As ever, at this time of year, I'm training for the Great Cumbrian Run in October. I always run Cumbria or the Great North for the Jigsaw and Eden Valley Hospices in Carlisle in memory of my mum who, by all accounts was an amazing runner in her time. The deal about running for a cause is that it means maximum effort in return for hard earned donations.
On the contrary, to say I was unprepared for this race was an understatement, and quite a big one at that. The multitasking of modern motherhood (which like running, I discovered later than most), a busy work schedule (I'm speech and language therapist locally but am often called into Court to advise on cases involving brain injured people and children), two weeks in Eurocamp, and to be honest, the previous club schedule hadn't lit my fire, so it was easy to skip training. At this point I will also shout out in respect for all F50V plus runners. Hitting the hormonal wall of hot flushes, mental and physical change is another unmentionable barrier, so I can see why women's running groups are growing in number and popularity.
So, quite a tale to bring me to the start line! A new race HQ, the George and Dragon pub on the Quay was very welcoming. The early August morning had a buzz in the air and a multicoloured flash of assembling club runners and seemingly very fit folk along the riverbank. We were welcomed with complimentary drinks and squash, plus the usual slick registration from the Lancaster Race Series team with race numbers at the ready and lots of pins. There was a tempting array of flyers for forthcoming races, which might find their way into my weekends.
I love the Riverside course. Being local, it is a familiar one, involving a run out to Glasson along the path, then a short stretch along the road to Ashton Hall, downhill back into Aldcliffe and home. Easypeasy! Maybe, if I had done my leg work! I was pleased to see several LMAC members including Kev Wilson, Phil Lowery, Dave & Carole Wilkinson, Mike Roy, Susan & John McCann, with support from the Perry family to cheer us off. By this time I felt quite relaxed about it all, I knew where I was going, there was no pressure, but although there were a lot of very fit looking athletes among us, it was very much a race for everyone. Ten miles is a pretty respectable distance too, so lots of encouragement from well wishers.
Billy arrived to set us off from the start line, which was about 0.25 miles along the quay. At a relaxed pace the race began along the riverside as promised, taking us through the leafy glades out to Glasson on a slightly misty morning. We were well supported by two water stops along the way and one on the return. As I ran I could see Glasson and its boat bobbing harbour getting nearer, and soon we had completed the half way mark past the cafes, the Stork at Conder Green, and on to the toughest part, running along the road and a few hilly bits.

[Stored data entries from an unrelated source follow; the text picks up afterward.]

/-! ## Occurrence Engine -/

@[simp] theorem freeSlot_sized (n : Nat) (h : Sized d b) : Sized d (freeSlot n b) := by
  unfold freeSlot; split <;> exact h
@[simp] theorem retire_sized (n : Nat) (h : Sized d b) : Sized d (retire n b) := by
  unfold retire
  dsimp only
  split_ifs
  · simp [h]
  · exact freeSlot_sized n (b := { b.updateBooking n _ with lastFreed := _ }) h
@[simp] theorem recordOutcome_sized (n : Nat) (o : LastOutcome) (h : Sized d b) : Sized d (recordOutcome n o b) := h
@[simp] theorem setBookingState_sized (n : Nat) (st : BookingState) (h : Sized d b) : Sized d (setBookingState n st b) := h
@[simp] theorem setBoundary_sized (n : Nat) (x : Option Instant) (h : Sized d b) : Sized d (setBoundary n x b) := h
@[simp] theorem dispose_sized (n : Nat) (o : LastOutcome) (x : Option Instant) (h : Sized d b) : Sized d (dispose n o x b) :=
  setBoundary_sized n x (reportEnded_sized (recordOutcome_sized n o h) n o)
@[simp] theorem armEntry_sized (n : Nat) (h : Sized d b) : Sized d (armEntry n b) := by
  have hflagged : ∀ l, Sized d { b with upcoming := l } := fun _ => h
  exact forEach_sized (fun f _ => claimFeeder_sized n f) (hflagged _) _
@[simp] theorem armDue_sized (h : Sized d b) : Sized d (armDue b) := by
  unfold armDue
  split
  · exact h
  · exact forEach_sized (fun n _ => armEntry_sized n) h _
@[simp] theorem removeEntry_sized (n : Nat) (h : Sized d b) : Sized d (removeEntry n b) := by
  unfold removeEntry
  split
  · exact h
  · dsimp only
    split_ifs
    · exact releaseClaims_sized n (b := { b with upcoming := _ }) h
    · exact h
@[simp] theorem recordSkips_sized (n : Nat) (a : SearchAnswer) (h : Sized d b) : Sized d (recordSkips n a b) := by
  unfold recordSkips; split_ifs <;> simp [h]
@[simp] theorem insertWindow_sized (n : Nat) (t : Tier) (now : Instant) (w : Window) (h : Sized d b) :
    Sized d (insertWindow n t now w b) := by
  have hscheduled : ∀ l, Sized d (schedule n w.marks { b with upcoming := l }) := fun _ => h
  unfold insertWindow
  dsimp only
  split_ifs <;> simp [hscheduled]
@[simp] theorem placeOnly_sized (quiet : Bool) (n : Nat) (h : Sized d b) : Sized d (placeOnly quiet n b) := by
  unfold placeOnly
  split
  · exact h
  split
  · exact h
  dsimp only
  have hskipped := fun a => recordSkips_sized n a h
  split
  · exact retire_sized n (hskipped _)
  · split_ifs
    · exact setBookingState_sized n _ (hskipped _)
    · exact report_sized (setBookingState_sized n _ (hskipped _)) _ _
  · exact insertWindow_sized _ _ _ _ (hskipped _)
@[simp] theorem enter_sized (e : UpcomingEntry) (extra : List Nat) (h : Sized d b) : Sized d (enter e extra b) := by
  have hjoined : ∀ l m, Sized d ((setBookingState e.number .running { b with active := l, nextId := m }).report
    (.booking e.number) .started) := fun _ _ => report_sized (b := setBookingState _ _ { b with active := _, nextId := _ }) h _ _
  unfold enter
  dsimp only
  split_ifs
  · exact reloadSettle_sized (resolve_sized _ _ (hjoined _ _))
  · exact resolve_sized _ _ (hjoined _ _)
@[simp] theorem dropRecord_sized (o : Occurrence) (h : Sized d b) : Sized d (dropRecord o b) := h
@[simp] theorem leave_sized (o : Occurrence) (out : LastOutcome) (x : Option Instant) (h : Sized d b) : Sized d (leave o out x b) :=
  dispose_sized _ _ _ (resolve_sized _ _ (dropRecord_sized o h))
@[simp] theorem evictVictim_sized (v : Occurrence) (h : Sized d b) : Sized d (evictVictim v b) :=
  placeOnly_sized _ _ (dispose_sized _ _ _ (dropRecord_sized v h))
@[simp] theorem skipStart_sized (e : UpcomingEntry) (h : Sized d b) : Sized d (skipStart e b) :=
  placeOnly_sized _ _ (dispose_sized _ _ _ h)
@[simp] theorem startOnce_sized (n : Nat) (h : Sized d b) : Sized d (startOnce n b) := by
  have hleft := removeEntry_sized n h
  unfold startOnce
  split
  · exact h
  dsimp only
  split_ifs
  · exact enter_sized _ _ hleft
  split
  · exact enter_sized _ _ hleft
  · split_ifs
    · exact enter_sized _ _ (evictVictim_sized _ hleft)
    · exact skipStart_sized _ hleft
@[simp] theorem takeStart_sized (n : Nat) (h : Sized d b) : Sized d (takeStart n b) := by
  unfold takeStart
  dsimp only
  split
  · split_ifs <;> simp [h]
  · simp [h]
@[simp] theorem place_sized (n : Nat) (h : Sized d b) : Sized d (place n b) := by
  unfold place; dsimp only; split_ifs <;> simp [h]
@[simp] theorem missEntry_sized (e : UpcomingEntry) (h : Sized d b) : Sized d (missEntry e b) :=
  placeOnly_sized _ _ (dispose_sized _ _ _ (removeEntry_sized _ h))
theorem drain_sized (st : Bool) (fuel : Nat) : ∀ {b}, Sized d b → Sized d (drain st fuel b) := by
  induction fuel with
  | zero => exact id
  | succ fuel ih =>
    intro b h
    unfold drain
    split
    · split_ifs
      · exact ih (missEntry_sized _ h)
      · exact ih (startOnce_sized _ h)
      · exact h
    · exact h
@[simp] theorem placeBatch_sized (quiet : Bool) (ns : List Nat) (h : Sized d b) : Sized d (placeBatch quiet ns b) :=
  drain_sized _ _ (forEach_sized (fun n _ => placeOnly_sized quiet n) h _)
@[simp] theorem completeInStep_sized (o : Occurrence) (h : Sized d b) : Sized d (completeInStep o b) := by
  unfold completeInStep
  split
  · exact h
  · split_ifs
    · exact placeOnly_sized _ _ (leave_sized _ _ _ h)
    · exact h
@[simp] theorem forwardStep_sized (h : Sized d b) : Sized d (forwardStep b) := by
  unfold forwardStep
  split
  · exact h
  · exact armDue_sized (drain_sized _ _ (forEach_sized (fun o _ => completeInStep_sized o) h _))
@[simp] theorem reachLead_sized (n : Nat) (h : Sized d b) : Sized d (reachLead n b) := by
  unfold reachLead
  split
  · split_ifs <;> simp [h]
  · exact h
@[simp] theorem reachStart_sized (h : Sized d b) : Sized d (reachStart b) := by
  unfold reachStart
  split
  · split_ifs <;> simp [h]
  · exact h
@[simp] theorem reachEnd_sized (n : Nat) (h : Sized d b) : Sized d (reachEnd n b) := by
  unfold reachEnd
  split
  · split_ifs
    · exact place_sized _ (leave_sized _ _ _ h)
    · exact h
  · exact h

/-! ## Cue Clock Receiver -/

@[simp] theorem setCueState_sized (st : CueState) (h : Sized d b) : Sized d (setCueState st b) := by
  unfold setCueState; split_ifs <;> simp [h]
@[simp] theorem followAwaiting_sized (h : Sized d b) : Sized d (followAwaiting b) := h
@[simp] theorem setFollowing_sized (time : Nat) (h : Sized d b) : Sized d (setFollowing time b) := h
@[simp] theorem moveOnWord_sized (advance : Option Int) (h : Sized d b) : Sized d (moveOnWord advance b) := by
  unfold moveOnWord
  split
  · exact setCueState_sized _ (updateCue_sized h _)
  · split_ifs
    · exact h
    · exact followAwaiting_sized (setCueState_sized _ (updateCue_sized h _))
    · exact h
  · split_ifs <;> exact h
@[simp] theorem takeWord_sized (time : Nat) (running : Bool) (h : Sized d b) : Sized d (takeWord time running b) := by
  have hpaused : ∀ c : Blocks, Sized d c → Sized d (if b.cue.running = running then c else c.report .cueClock .cuePause) := by
    intro c hc
    split_ifs <;> simp [hc]
  have hfollowed : ∀ c : Blocks, Sized d c → Sized d (if c.cue.state = .locked then setFollowing time c else c) := by
    intro c hc
    split_ifs <;> simp [hc]
  exact hfollowed _ (moveOnWord_sized _ (hpaused _ (updateCue_sized h _)))
@[simp] theorem cueWord_sized (checked : Bool) (time : Nat) (running : Bool) (h : Sized d b) :
    Sized d (cueWord checked time running b) := by
  unfold cueWord; split_ifs <;> simp [h]
@[simp] theorem loseLock_sized (h : Sized d b) : Sized d (loseLock b) := by
  have hfreed : ∀ l, Sized d { b with active := l } := fun _ => h
  exact forEach_sized (fun n _ hc => report_sized hc _ _) (hfreed _) _
@[simp] theorem silenceTimeout_sized (h : Sized d b) : Sized d (silenceTimeout b) := by
  have hsilent := fun us g => setCueState_sized .silent (updateCue_sized (advanceTo_sized h us) g)
  unfold silenceTimeout
  split
  · exact h
  · dsimp only
    split_ifs
    · exact h
    · exact loseLock_sized (hsilent _ _)
    · exact hsilent _ _
@[simp] theorem followAgain_sized (n : Nat) (h : Sized d b) : Sized d (followAgain n b).1 := by
  unfold followAgain
  dsimp only
  repeat' split
  all_goals exact h

/-! ## Program Store -/

@[simp] theorem programOpen_sized (n steps length : Nat) (ea : Code EndAction) (l : Levels) (h : Sized d b) :
    Sized d (programOpen n steps length ea l b).1 := by
  unfold programOpen
  dsimp only
  split
  · exact h
  · split_ifs <;> simp [h]
@[simp] theorem programSteps_sized (n : Nat) (l : List StepBody) (h : Sized d b) : Sized d (programSteps n l b).1 := by
  unfold programSteps
  dsimp only
  split_ifs
  · exact h
  · exact h
  · cases b.program n with
    | loading p => dsimp only; split_ifs; exacts [h, by split <;> simp [h]]
    | empty => exact h
    | ready p => exact h
@[simp] theorem programClose_sized (n : Nat) (h : Sized d b) : Sized d (programClose n b).1 := by
  unfold programClose
  split_ifs
  · exact h
  · split
    · split_ifs <;> simp [h]
    · exact h
@[simp] theorem programRemove_sized (n : Nat) (h : Sized d b) : Sized d (programRemove n b).1 := by
  unfold programRemove
  repeat' split
  all_goals simp [h]

/-! ## Booking Table -/

theorem book_sized (l : List Byte) (h : Sized d b) : Sized d (book l b).1 := by
  have hadded : ∀ n f, Sized d (addBooking n f b) := by
    intro n f
    unfold addBooking takeSlot
    dsimp only
    split_ifs <;> exact h
  unfold book
  split
  · exact h
  split_ifs
  · exact h
  · exact h
  split
  · exact h
  split
  · exact h
  · exact place_sized _ (hadded _ _)

theorem amendRunning_sized (m : BitVec 16) (k : Booking) (f : BookingFields) (o : Occurrence) (h : Sized d b) :
    Sized d (amendRunning m k f o b).1 := by
  have hheld : ∀ {c}, Sized d c → Sized d (amendHolding m k.number k.fields f c) := by
    intro c hc
    unfold amendHolding
    split_ifs <;> simp [hc]
  have hexempt : ∀ {c}, Sized d c → Sized d (amendExempt k.number k.fields f c) := by
    intro c hc
    unfold amendExempt
    split_ifs
    · exact forEach_sized (fun z _ => lowerZone_sized _ z) hc _
    · exact hc
  have hfollow : ∀ {c}, Sized d c → Sized d (amendFollow m k.number k.fields f c) := by
    intro c hc
    unfold amendFollow
    split_ifs <;> exact hc
  have hamended := hfollow (hexempt (hheld (c := storeFields k.number f b) h))
  unfold amendRunning
  dsimp only
  split
  · exact hamended
  · exact hamended
  · exact hamended
  · exact place_sized _ (leave_sized _ _ _ hamended)

theorem amend_sized (l : List Byte) (h : Sized d b) : Sized d (amend l b).1 := by
  unfold amend
  split
  · exact h
  unfold amendWith
  dsimp only
  split_ifs
  · exact h
  · exact h
  split
  · exact h
  split_ifs
  · exact h
  split
  · exact h
  split
  · exact h
  · exact amendRunning_sized _ _ _ _ (b := { b with lastFreed := none }) h
  · exact place_sized _ (removeEntry_sized _ (b := { storeFields _ _ b with lastFreed := none }) h)

@[simp] theorem withdraw_sized (n : Nat) (h : Sized d b) : Sized d (withdraw n b).1 := by
  have hended : Sized d (withdrawActive n b) := by
    unfold withdrawActive
    split
    · exact h
    · exact recordOutcome_sized n _ (resolve_sized _ _ (dropRecord_sized _ h))
  unfold withdraw
  split_ifs
  · exact h
  · split
    · exact h
    · exact freeSlot_sized n (b := dropEntry n _) (removeEntry_sized n hended)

A cyclist overtook me by surprise, shouting " Well done Michelle!" I realised I was smiling!
Our race marshals are largely volunteers who come out to support us and raise money for local charities. They are always welcoming and encouraging in whatever conditions they greet us, hail rain or snow. Sadly, when I am running, I never have enough time or breath to tell them what a great job they do and how much they
contribute to our races. I can now openly applaud Debbie & Chris Baxter, Helen McGregor and Alex Rizenko and all others, for their commitment to our Club and
our local races. On seeing Debbie I had turned a corner -literally- and found myself on the home strait back to Lancaster. At this point another lady runner caught up with me. Her name is Lesley and she kept me going to mile 9 with lots of chat and fun. That's the amazing thing about running, runners are like family. We talk the same language, have a common history and a goal or two, so it's easy to share stories and make friends.
At mile 8 we were welcomed with water and jelly beans, much needed as the sun was breaking through and the temperature was rising. One more mile to go until the glory mile. Topped up with a sports gel I knew the end was in sight, but my feet were unaccustomed to extensive pounding, so "burning balls" and small cramps were setting in. Carlisle Bridge was ahead and somewhere along the quay, the finish line was hiding. A real test of faith, I couldn't see it, but I had to believe it was there!
Sometimes, small miracles happen, and mine came in the form of the last marshal, Alex, shouting " Michelle, it's 50 seconds to the finish line!" I was snapped by Mark Lysycia, the race photographer. It wasn't a mirage - the medals were waiting, and so were my car keys which had been minded by Mark from Lancaster Race Series- thank you Mark! I was thrilled to celebrate with Lesley and Angela who I had run with along the way. My feet had stopped hurting, the sun was shining, and there were lots of prizes, including a bottle of wine for every tenth runner, courtesy of the race sponsors, Prudent. The ghosts that had been haunting me before the race had been laid to rest. I remembered I am a runner, I'm on track and literally back in the race. Half marathon, bring it on!
Many congratulations to the race winner, Grant Johnson, Salford Harriers, who completed the course an amazing 53:44, and to vet champions and fellow LMAC runners, Phil Lowery MV50 (1:01), and Carole Wilkinson FV55 (1:27).
A massive thank you to our marshals and support team, to Lancaster Race Series, and to LMAC, who somehow make it possible for ordinary people like me to do great things and make a difference to so many.See you for the next race!